Extracted records below:

-- ==== Sys2Proof/Machine/Ops.lean ====
section
/-! DEFINITION. The operations that the commands share: counters, the hold output, the Table Store's holders, the mailbox,
delivery of a unit's outputs, admission to TSQ, the start of its head, line changes, the end of a field transaction and the
execution of a management command. -/

namespace Sys2Proof.Machine

/-! ## Counters (R172) -/

inductive Counter where
  | trunkMalformed
  | trunkCorrupt
  | trunkOverrun
  | commandOverrun
  | fieldCorrupt
  | fieldNoReply
  | fieldMismatch
  | fieldUnsolicited
  | voidAction
  | mailboxLost
  | withheld
  | trunkPauseWaits
  deriving DecidableEq, Repr

def Counters.get (c : Counters) : Counter → Nat
  | .trunkMalformed => c.trunkMalformed
  | .trunkCorrupt => c.trunkCorrupt
  | .trunkOverrun => c.trunkOverrun
  | .commandOverrun => c.commandOverrun
  | .fieldCorrupt => c.fieldCorrupt
  | .fieldNoReply => c.fieldNoReply
  | .fieldMismatch => c.fieldMismatch
  | .fieldUnsolicited => c.fieldUnsolicited
  | .voidAction => c.voidAction
  | .mailboxLost => c.mailboxLost
  | .withheld => c.withheld
  | .trunkPauseWaits => c.trunkPauseWaits

/-- One count: 16 bits, saturating at 65535. -/
def Counters.bump (c : Counters) : Counter → Counters
  | .trunkMalformed => { c with trunkMalformed := countUp 65535 c.trunkMalformed }
  | .trunkCorrupt => { c with trunkCorrupt := countUp 65535 c.trunkCorrupt }
  | .trunkOverrun => { c with trunkOverrun := countUp 65535 c.trunkOverrun }
  | .commandOverrun => { c with commandOverrun := countUp 65535 c.commandOverrun }
  | .fieldCorrupt => { c with fieldCorrupt := countUp 65535 c.fieldCorrupt }
  | .fieldNoReply => { c with fieldNoReply := countUp 65535 c.fieldNoReply }
  | .fieldMismatch => { c with fieldMismatch := countUp 65535 c.fieldMismatch }
  | .fieldUnsolicited => { c with fieldUnsolicited := countUp 65535 c.fieldUnsolicited }
  | .voidAction => { c with voidAction := countUp 65535 c.voidAction }
  | .mailboxLost => { c with mailboxLost := countUp 65535 c.mailboxLost }
  | .withheld => { c with withheld := countUp 65535 c.withheld }
  | .trunkPauseWaits => { c with trunkPauseWaits := countUp 65535 c.trunkPauseWaits }

def State.count (s : State) (c : Counter) : State := { s with counters := s.counters.bump c }

/-! ## Trunk queues and the hold output (R10, R11) -/

/-- The comparison made each time a telegram enters or leaves TRQ or MCQ (R11). -/
def TrunkPort.compareHold (p : TrunkPort) : TrunkPort :=
  { p with hold := holdLevel p.trq.length p.mcq.length p.hold }

/-- TRQ takes new contents, and the hold output is compared. -/
def State.setTrq (s : State) (q : List Telegram) : State :=
  { s with tp := ({ s.tp with trq := q } : TrunkPort).compareHold }

/-- MCQ takes new contents, and the hold output is compared. -/
def State.setMcq (s : State) (q : List Telegram) : State :=
  { s with tp := ({ s.tp with mcq := q } : TrunkPort).compareHold }

/-- TSQ takes new contents. -/
def State.setTsq (s : State) (q : List TsqEntry) : State := { s with tp := { s.tp with tsq := q } }

/-! ## Classifiers and table holders (R19, R90, R93) -/

def State.classifier (s : State) : Direction → Classifier
  | .downstream => s.dc
  | .upstream => s.uc

def State.setClassifier (s : State) (d : Direction) (c : Classifier) : State :=
  match d with
  | .downstream => { s with dc := c }
  | .upstream => { s with uc := c }

def Classifier.unit : Classifier → Option UnitOfWork
  | .idle => none
  | .working u => some u
  | .stalled u => some u

/-- The set a classifier holds (R21). -/
def Classifier.held (c : Classifier) : Option SetId := c.unit.map (·.set)

/-- The set a sweep holds, for its outstanding item (R136). -/
def Sweep.held (c : Sweep) : Option SetId := c.outstanding.map (·.2)

/-- One or more consumers hold the set (R90). -/
def State.isHeld (s : State) (i : SetId) : Bool :=
  s.dc.held == some i || s.uc.held == some i || s.ss.toList.any (fun c => c.held == some i)

/-- A release: in DRAINING, when no consumer holds the edit set any more, the copy begins (R91, R93). -/
def State.checkDrain (s : State) : State :=
  if s.ts.state = .draining ∧ s.isHeld s.ts.edit = false then { s with ts := { s.ts with state := .copying } } else s

/-! ## Mailbox (R80 to R83) -/

/-- A copy placed at the tail with the current sequence number, which then moves (R82). -/
def Mailbox.place (m : Mailbox) (c : MailboxCopy) : Mailbox := ⟨m.entries ++ [⟨m.next, c⟩], m.next + 1⟩

def Mailbox.hasRoom (m : Mailbox) : Bool := decide (m.entries.length < Config.mailboxCapacity)

/-! ## Producers of TSQ (R14, R15) -/

inductive Producer where
  | mu
  | uc
  | dc
  | la
  | am
  | ss (k : SweepId)
  deriving DecidableEq, Repr

/-- The order in which the admission arbiter serves them (R15). -/
def producerOrder : List Producer := [.mu, .uc, .dc, .la, .am, .ss 0, .ss 1, .ss 2, .ss 3]

/-- The telegram a stalled classifier waits to place in TSQ (R24). -/
def Classifier.trunkWait : Classifier → Option TsqEntry
  | .stalled u =>
    match u.outputs with
    | .trunkQueue e :: _ => some e
    | _ => none
  | _ => none

/-- What a producer that waits would place in TSQ now; a notice is composed from what its slot holds (R14). -/
def State.waitsWith (s : State) : Producer → Option TsqEntry
  | .mu => match s.mu with
    | .waiting e => some e
    | _ => none
  | .uc => s.uc.trunkWait
  | .dc => s.dc.trunkWait
  | .la => s.la.notice.map bracketExpiredNotice
  | .am => if s.am.pending then some (attentionNotice s.am) else none
  | .ss k => (s.ss.get k).notice.map (sweepEndNotice k)

/-- The first waiting producer in the arbiter's order, with its telegram (R15). -/
def State.firstWaiting (s : State) : Option (Producer × TsqEntry) :=
  producerOrder.findSome? fun p => (s.waitsWith p).map fun e => (p, e)

def TrunkPort.tsqHasRoom (p : TrunkPort) : Bool := decide (p.tsq.length < Config.tsqCapacity)

/-- The telegram enters the tail of TSQ. -/
def State.enterTsq (s : State) (e : TsqEntry) : State := s.setTsq (s.tp.tsq ++ [e])

/-! ## Delivery of a unit's outputs (R23, R24) -/

/-- The station of a list item, for a stop station (log 15): 63 where the item is undefined. -/
def itemStation (t : TableSet) (k : Nat) : Station :=
  match t.item k with
  | some i => i.station
  | none => broadcastStation

/-- A report to sweep `k`, applied at once; the sweep's item is then no longer outstanding and its set is released (R138).
A report to a sweep that is not RUNNING with its item outstanding does not arise and is dropped (log 18). -/
def State.report (s : State) (k : SweepId) (silent verdict : Bool) : State :=
  let c := s.ss.get k
  match c.state, c.outstanding with
  | .running, some (i, set) =>
    let c' := c.applyOutcome silent verdict (itemStation (s.ts.table set) i)
    State.checkDrain { s with ss := s.ss.set k { c' with outstanding := none } }
  | _, _ => s

/-- The end of a unit: the set is released and the classifier is IDLE (R19). -/
def State.endUnit (s : State) (d : Direction) : State := (s.setClassifier d .idle).checkDrain

/-- The classifier waits for room for the first of `outputs` (R24). -/
def State.stall (s : State) (d : Direction) (u : UnitOfWork) (outputs : List Output) (timer : Option Nat) : State :=
  s.setClassifier d (.stalled { u with outputs := outputs, holdTimer := timer })

/-- Delivers the outputs of a unit one after another until it ends or stalls (R23, R24, R75, R83 to R85). -/
def deliver (d : Direction) (u : UnitOfWork) : List Output → State → State
  | [], s => s.endUnit d
  | .mailbox c :: rest, s =>
    if s.mb.hasRoom then deliver d u rest { s with mb := s.mb.place c }
    else if s.config.policy = .lose then deliver d u rest (s.count .mailboxLost)
    else s.stall d u (.mailbox c :: rest) (some s.config.holdLimit)
  | .fieldQueue e :: rest, s =>
    if s.fsq.length < Config.fsqCapacity then deliver d u rest { s with fsq := s.fsq ++ [e] }
    else s.stall d u (.fieldQueue e :: rest) none
  | .trunkQueue e :: rest, s =>
    if s.tp.tsqHasRoom ∧ s.firstWaiting = none then deliver d u rest (s.enterTsq e)
    else s.stall d u (.trunkQueue e :: rest) none
  | .report k silent verdict :: rest, s => deliver d u rest (s.report k silent verdict)

/-! ## Admission to TSQ (R14, R15) -/

/-- A classifier is WORKING again and delivers `outputs` (R19). -/
def State.resume (s : State) (d : Direction) (u : UnitOfWork) (outputs : List Output) : State :=
  deliver d u outputs (s.setClassifier d (.working u))

/-- A stalled classifier whose waited output has been delivered goes on with the next (R19). -/
def State.goOn (s : State) (d : Direction) : State :=
  match s.classifier d with
  | .stalled u => s.resume d u u.outputs.tail
  | _ => s

/-- The telegram of a waiting producer enters TSQ, and the producer no longer waits (R15, R132, R145, R160, R164). -/
def State.giveSlot (s : State) (p : Producer) (e : TsqEntry) : State :=
  match p with
  | .mu => { s.enterTsq e with mu := .idle }
  | .uc => (s.enterTsq e).goOn .upstream
  | .dc => (s.enterTsq e).goOn .downstream
  | .la => let t := s.enterTsq e; { t with la := { t.la with notice := none } }
  | .am => let t := s.enterTsq e; { t with am := { t.am with pending := false, count := 0 } }
  | .ss k => let t := s.enterTsq e; { t with ss := t.ss.set k { t.ss.get k with notice := none } }

/-- As long as TSQ has a free slot and a producer waits, the arbiter gives the slot to the first that waits. -/
def serveUpTo : Nat → State → State
  | 0, s => s
  | n + 1, s =>
    if s.tp.tsqHasRoom then
      match s.firstWaiting with
      | some (p, e) => serveUpTo n (s.giveSlot p e)
      | none => s
    else s

/-- Admission as it stands after an act: at most as many telegrams enter as TSQ has slots. -/
def State.serve (s : State) : State := serveUpTo Config.tsqCapacity s

/-! ## Line changes and the start of the head of TSQ (R12, R13, R16, R17) -/

/-- A waiting field line change takes effect while the FLC is IDLE and the field framer in HUNT (R17). -/
def State.takeFieldChange (s : State) : State :=
  match s.fp.change with
  | some l =>
    if s.flc.state = .idle ∧ s.fp.framer = .hunt then { s with fp := { s.fp with line := l, change := none } } else s
  | none => s

/-- A waiting trunk line change takes effect once its response has been fully sent, the framer is in HUNT and the
transmitter idle (R16). -/
def State.takeTrunkChange (s : State) : State :=
  match s.tp.change with
  | some c =>
    if c.sent ∧ s.tp.framer = .hunt ∧ s.tp.sending = none then
      { s with tp := { s.tp with line := c.settings, change := none } }
    else s
  | none => s

/-- A trunk line change whose awaited response has been fully sent holds back TSQ (R13, R16). -/
def TrunkPort.blocked (p : TrunkPort) : Bool :=
  match p.change with
  | some c => c.sent
  | none => false

/-- The bytes of a telegram of TSQ on the trunk: the reply flag, the own address, and a check of its own (R2, R13). -/
def TrunkPort.trunkBytes (p : TrunkPort) (e : TsqEntry) : List Byte :=
  lineBytes (addressByte true false p.ownAddress) e.function e.payload

/-- The head of TSQ is started if the transmitter is idle and nothing holds it back; if pause alone holds it back, it is
counted once in trunk_pause_waits (R12, R13). A start frees a slot, which the arbiter gives away (R15). -/
def State.startHead (s : State) : State :=
  match s.tp.sending, s.tp.tsq with
  | none, e :: rest =>
    if s.tp.blocked then s
    else if s.tp.pause then
      if s.tp.headCounted then s
      else State.count { s with tp := { s.tp with headCounted := true } } .trunkPauseWaits
    else
      State.serve
        { s with
          tp := { s.tp with sending := some ⟨s.tp.trunkBytes e, e.awaited⟩, tsq := rest, headCounted := false } }
  | _, _ => s

/-- What the trunk side does at the end of an act: waiting producers are admitted to free slots, a trunk line change
that is due takes effect, and the head of TSQ is started if it may. -/
def State.serviceTrunk (s : State) : State := s.serve.takeTrunkChange.startHead

/-! ## The end of a field transaction (R113, R115) -/

/-- Settling begins with the settle time as it stands; a settle time of 0 ends it in the same act (R115). -/
def State.enterSettling (s : State) : State :=
  if s.config.settleTime = 0 then
    State.takeFieldChange { s with flc := { s.flc with state := .idle, record := none, window := .stopped, settle := none } }
  else
    { s with flc := { s.flc with state := .settling, window := .stopped, settle := some s.config.settleTime } }

/-- The outcome of a non-broadcast transaction is placed in FRQ, or discarded if abandoned, and settling begins (R113). -/
def State.closeTransaction (s : State) (o : FieldOutcome) : State :=
  match s.flc.record with
  | some r =>
    if r.abandoned then s.enterSettling
    else
      State.enterSettling
        { s with flc := { s.flc with frq := s.flc.frq ++ [⟨r.owner, r.station, r.function, o⟩] } }
  | none => s.enterSettling

/-! ## Management commands (R164 to R167) -/

/-- What an executed command leaves: the payload after the result code, the state, and whether a waiting trunk line
change awaits this response. -/
structure Done where
  data : List Byte
  state : State
  awaited : Bool

/-- A command's checks and effect on its payload (R165): a result other than OK leaves no state of its own, so it
changes nothing in the part. -/
abbrev Body := List Byte → State → Except Result Done

/-- OK with `data` and the state `s`. -/
def done (data : List Byte) (s : State) : Except Result Done := .ok ⟨data, s, false⟩

/-- The response asks for admission after the act of execution (R164). -/
def State.respond (s : State) (e : TsqEntry) : State := State.serve { s.serve with mu := .waiting e }

/-- A response asks for admission, and the trunk side does what then is due (R13, R164). Where the act of a command has
unblocked a full TSQ on an idle trunk, the response asks before the head is started, so the slot that the start frees goes to
the Management Unit ahead of a producer that waits already: that order is the model's choice (log 25). -/
def State.answer (s : State) (e : TsqEntry) : State := (s.respond e).serviceTrunk

/-- The response of a command and the state its execution leaves (R165, R166). -/
def runBody (body : Body) (t : Telegram) (s : State) : State × TsqEntry :=
  match body t.payload s with
  | .ok r => (r.state, ⟨t.function, Result.ok.code :: r.data, r.awaited⟩)
  | .error e => (s, ⟨t.function, [e.code], false⟩)

/-- The head of MCQ is taken: it leaves the queue, the hold output is compared, the Management Unit is EXECUTING (R164). -/
def State.takeCommand (s : State) (rest : List Telegram) : State := { s.setMcq rest with mu := .executing }

/-- The row's command is taken from MCQ, checked, executed and answered. Where the Management Unit is not IDLE or the head
of MCQ is not a command of the row, the row does not happen (log 3, log 9). -/
def manage (isRow : Telegram → Bool) (body : Body) (s : State) : State :=
  match s.mu, s.tp.mcq with
  | .idle, t :: rest =>
    if isRow t then
      let r := runBody body t (s.takeCommand rest)
      r.1.answer r.2
    else s
  | _, _ => s

/-- The telegram carries the command of that code. -/
def hasCode (code : Byte) (t : Telegram) : Bool := t.function == code

/-- The telegram carries a table command of that code and kind, or of no kind at all (log 9). -/
def hasKind (code : Byte) (position : Nat) (kind : TableKind) (t : Telegram) : Bool :=
  t.function == code &&
    match t.payload[position]?.bind TableKind.ofByte with
    | some k => k == kind
    | none => true

/-- The function byte names no command (R165). -/
def namesNoCommand (t : Telegram) : Bool := !commandCodes.contains t.function

end Sys2Proof.Machine
end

End of Extracted records.

Exactly the lines above from the one with "none => broadcastStation" to the one with "match c.state, c.outstanding with", both included, are to be quoted; leave the rest out.

  | none => broadcastStation

/-- A report to sweep `k`, applied at once; the sweep's item is then no longer outstanding and its set is released (R138).
A report to a sweep that is not RUNNING with its item outstanding does not arise and is dropped (log 18). -/
def State.report (s : State) (k : SweepId) (silent verdict : Bool) : State :=
  let c := s.ss.get k
  match c.state, c.outstanding with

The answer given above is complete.